Домаша, не ведая ничего этого, думала, что виноват попискивающий Глуздыня, и без конца укачивала малыша.

Днем заснул немного, а сейчас опять раскапризился. Полюжиха посоветовала омыть ребенка с приговором бегущей водой и пошептать. Заснул бы только Олекса!

…Домаша поднялась до света. Неслышно прошла сени – никто не должен видеть. Замерла, нечаянно скрипнув дверью. Ежась, озираясь пугливо, босиком, в рубашке одной – так надо, – сбежала к Волхову, седому от утреннего тумана, по остывшим за ночь мостовинкам, по сизой, щекотной траве, густо унизанной жемчужной росой, по влажному песку, мимо бань и черных лодок. Зачерпнула бадейкой парной студеной влаги:

– Вы, сырые бережочки, вы, серые валючи камешочки, река-кормилица и вода-девица, все морские, волховские, ильмерьские… Воды почерпнуть не с хитрости, не с завидости, рабу божию Глуздыньке моему на леготу, на здравие, на крепкий сон… – шептала, вздрагивая от холода, заползающего за рубаху, словно водяник ласкал ее влажными лапами своими, – вот выстанет из воды! Торопливо водила бадьей по солнцу: раз, другой, третий, – следя, как текучие струи смывают расходящиеся круги… И загляделась – сжалось сердце, будто снова девушкой о суженом гадала… А по верху тумана плыли розовые светы, и тускло и мягко светили дивные Святой Софии купола.

«А вдруг кто увидит? Грех-то!» – зябко вздрогнула, подхватила бадейку и с засиявшими глазами, темным румянцем на щеках, взлетела на гору.

Запыхавшись, пробежала межулком, вдоль тына, крадучись, – не увидели бы Нежатичи, боярская чадь, – да спят о эту пору все, охальники! Вот и свой двор. Облегченно стукнула дубовым затвором калитки.

Полюжиха уже ждала с ребенком, подала Домаше. Умывала, плеща холодной водой, скороговоркой присказывая заговорные слова, попискивавшего своего малыша, он пускал пузыри, забыв кричать, таращил глазки, лез, суча ножками…

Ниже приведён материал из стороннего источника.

-- ==== Sys2Proof/Certificates/Slice0/Obligations.lean ====
section
/-! DEFINITION. The statements about the block, from the numbered rules of spec/. -/

open Sys2Proof Sys2Proof.Machine Sys2Proof.Safety Sys2Proof.Config

/-! ## Reset, the step and the host -/

/-- Reset gives every piece of state the value 10_state.md R48 lists, on every instance. -/
def Obligations.ResetGivesTheListedValues : Prop :=
  ∀ p : Params,
    (State.resetFor p).params = p ∧ (∀ i, (State.resetFor p).r i = 0) ∧ (State.resetFor p).status.word = 0 ∧
      (State.resetFor p).txtLen = 0 ∧ (State.resetFor p).txt = [] ∧
      (State.resetFor p).eng = rngSeed p.bits (rngDefaultSeed p.bits)

/-- H_RESET, issued between transactions or while any H_CMD runs, resets every piece of state whatever it was, and an
abandoned command returns no code (20_memory.md R69, 70_reset_and_hazards.md R293). That the pair of an H_CMD and the
H_RESET issued while it runs is ONE entry of the host's list is the model's choice (log 6), and so is the clause that the
reset keeps what the host has issued after it, `t.pending = rest` (log 4). -/
def Obligations.HostResetOverwritesEverything : Prop :=
  ∀ (s : State) (tx : HostTransaction) (rest : List Request),
    (tx = .hReset ∨ ∃ w, tx = .hCmdAbandoned w) → s.pending = ⟨.host, tx⟩ :: rest →
      ∃ t, step s = .next t ∧ t.params = s.params ∧ (∀ i, t.r i = 0) ∧ t.status.word = 0 ∧ t.txt = [] ∧
        t.eng = rngSeed s.params.bits (rngDefaultSeed s.params.bits) ∧ t.pending = rest ∧
        ∀ c, t.response ≠ some (.code c)

/-- A step runs the decoded command: when the oldest issued transaction is an H_CMD whose word decodes to a command, the
step is exec of that command, and the response is `STATUS.LAST` as that command wrote it (20_memory.md R60).
That the issued transactions stand in a list is the model's choice (log 4). -/
def Obligations.StepPerformsTheDecodedCommand : Prop :=
  ∀ (s : State) (w : CommandWord) (rest : List Request) (i : Instr),
    s.pending = ⟨.host, .hCmd w⟩ :: rest → decode w = .command i →
      step s = (match exec i { s with pending := rest } with
        | .next t => .next { t with response := some (.code t.status.lastCode) }
        | .fault f => .fault f
        | .refused r => .refused r)

/-- A word that decodes to no command raises IllegalCommand: the step changes only STATUS (and the host's side), and
responds code 3 (60_exceptions.md R264, R262). -/
def Obligations.StepRaisesIllegalCommand : Prop :=
  ∀ (s : State) (w : CommandWord) (rest : List Request) (why : DecodeFault),
    s.pending = ⟨.host, .hCmd w⟩ :: rest → decode w = .illegal why →
      ∃ t, Raises .illegalCommand { s with pending := rest } t ∧ t.status.lastCode = 3 ∧
        step s = .next { t with response := some (.code 3) }

/-- A second host's transaction is refused, also when it stands alone; with no transaction issued the block keeps all of its
state; a payload that its transaction's type does not admit is no transaction. All three are the model's own choices (log 7,
log 5, log 8): 60_exceptions.md R275 asks for the refusal of two hosts that interleave, R277 says that an idle block keeps
its state, and 20_memory.md R62 and R64 that the types admit no wider value. -/
def Obligations.StepsOutsideTheOneHostsTransactions : Prop :=
  (∀ (s : State) (tx : HostTransaction) (rest : List Request),
    s.pending = ⟨.other, tx⟩ :: rest → step s = .refused .secondHost) ∧
  (∀ s : State, s.pending = [] → step s = .next s) ∧
  (∀ (s : State) (i : Reg) (v : Nat) (rest : List Request), s.pending = ⟨.host, .hWreg i v⟩ :: rest →
    2 ^ s.params.bits ≤ v → step s = .refused .payloadTooWide) ∧
  (∀ (s : State) (i : Reg) (j x : Nat) (rest : List Request), s.pending = ⟨.host, .hWlimb i j x⟩ :: rest →
    2 ^ s.params.limbW.bits ≤ x → step s = .refused .payloadTooWide)

/-- Transactions take effect one at a time, in issue order: a step takes exactly the oldest one from the host's list
(20_memory.md R76). That they stand in a list, and that an H_RESET too keeps the later ones, is the model's choice (log 4). -/
def Obligations.StepTakesTheOldestTransaction : Prop :=
  ∀ (s t : State) (req : Request) (rest : List Request),
    s.pending = req :: rest → step s = .next t → t.pending = rest

/-- H_RREG, H_RTXT and H_RSTATUS return their value and change no state (20_memory.md R61, R66, R67). -/
def Obligations.HostReadsReturnStateUnchanged : Prop :=
  (∀ (s : State) (i : Reg) (rest : List Request), s.pending = ⟨.host, .hRreg i⟩ :: rest →
    step s = .next { s with pending := rest, response := some (.value (s.r i)) }) ∧
  (∀ (s : State) (rest : List Request), s.pending = ⟨.host, .hRtxt⟩ :: rest →
    step s = .next { s with pending := rest, response := some (.text s.txt) }) ∧
  (∀ (s : State) (rest : List Request), s.pending = ⟨.host, .hRstatus⟩ :: rest →
    step s = .next { s with pending := rest, response := some (.status s.status.word) })

/-- H_WREG and H_WNAT set one register, the native pattern zero-extended, and change nothing else; STATUS is never written
(20_memory.md R62, R68, R70). -/
def Obligations.HostWritesOneRegister : Prop :=
  ∀ (s : State) (tx : HostTransaction) (i : Reg) (v : Nat) (rest : List Request),
    (tx = .hWreg i v ∧ v < 2 ^ s.params.bits ∨ ∃ n : BitVec 64, tx = .hWnat i n ∧ v = n.toNat) →
      s.pending = ⟨.host, tx⟩ :: rest →
        ∃ t, step s = .next t ∧ t.r i = v ∧ (∀ j, j ≠ i → t.r j = s.r j) ∧ t.params = s.params ∧
          t.status = s.status ∧ t.txt = s.txt ∧ t.eng = s.eng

Омыла, вытерла старой ветошкой, завернула, остатком воды ополоснула лицо, шею и грудь с разом затвердевшими от студеной воды сосками.

Глуздынька, попав в тепло, успокоился, перестал пищать, жадно сосал поданную грудь. Скоро начал отваливаться, заводить глазки. Домаша накрыла ему личико, осторожно передала Полюжихе:

– Заснул!

* * *

Полюжиха понесла ребенка в дом. Домаша поднялась тоже, постояла на крыльце, послушала, как пастух играет в рожок, собирая кончанское стадо, прошла в боковушу, принялась расчесывать волосы, все улыбаясь своему, утреннему…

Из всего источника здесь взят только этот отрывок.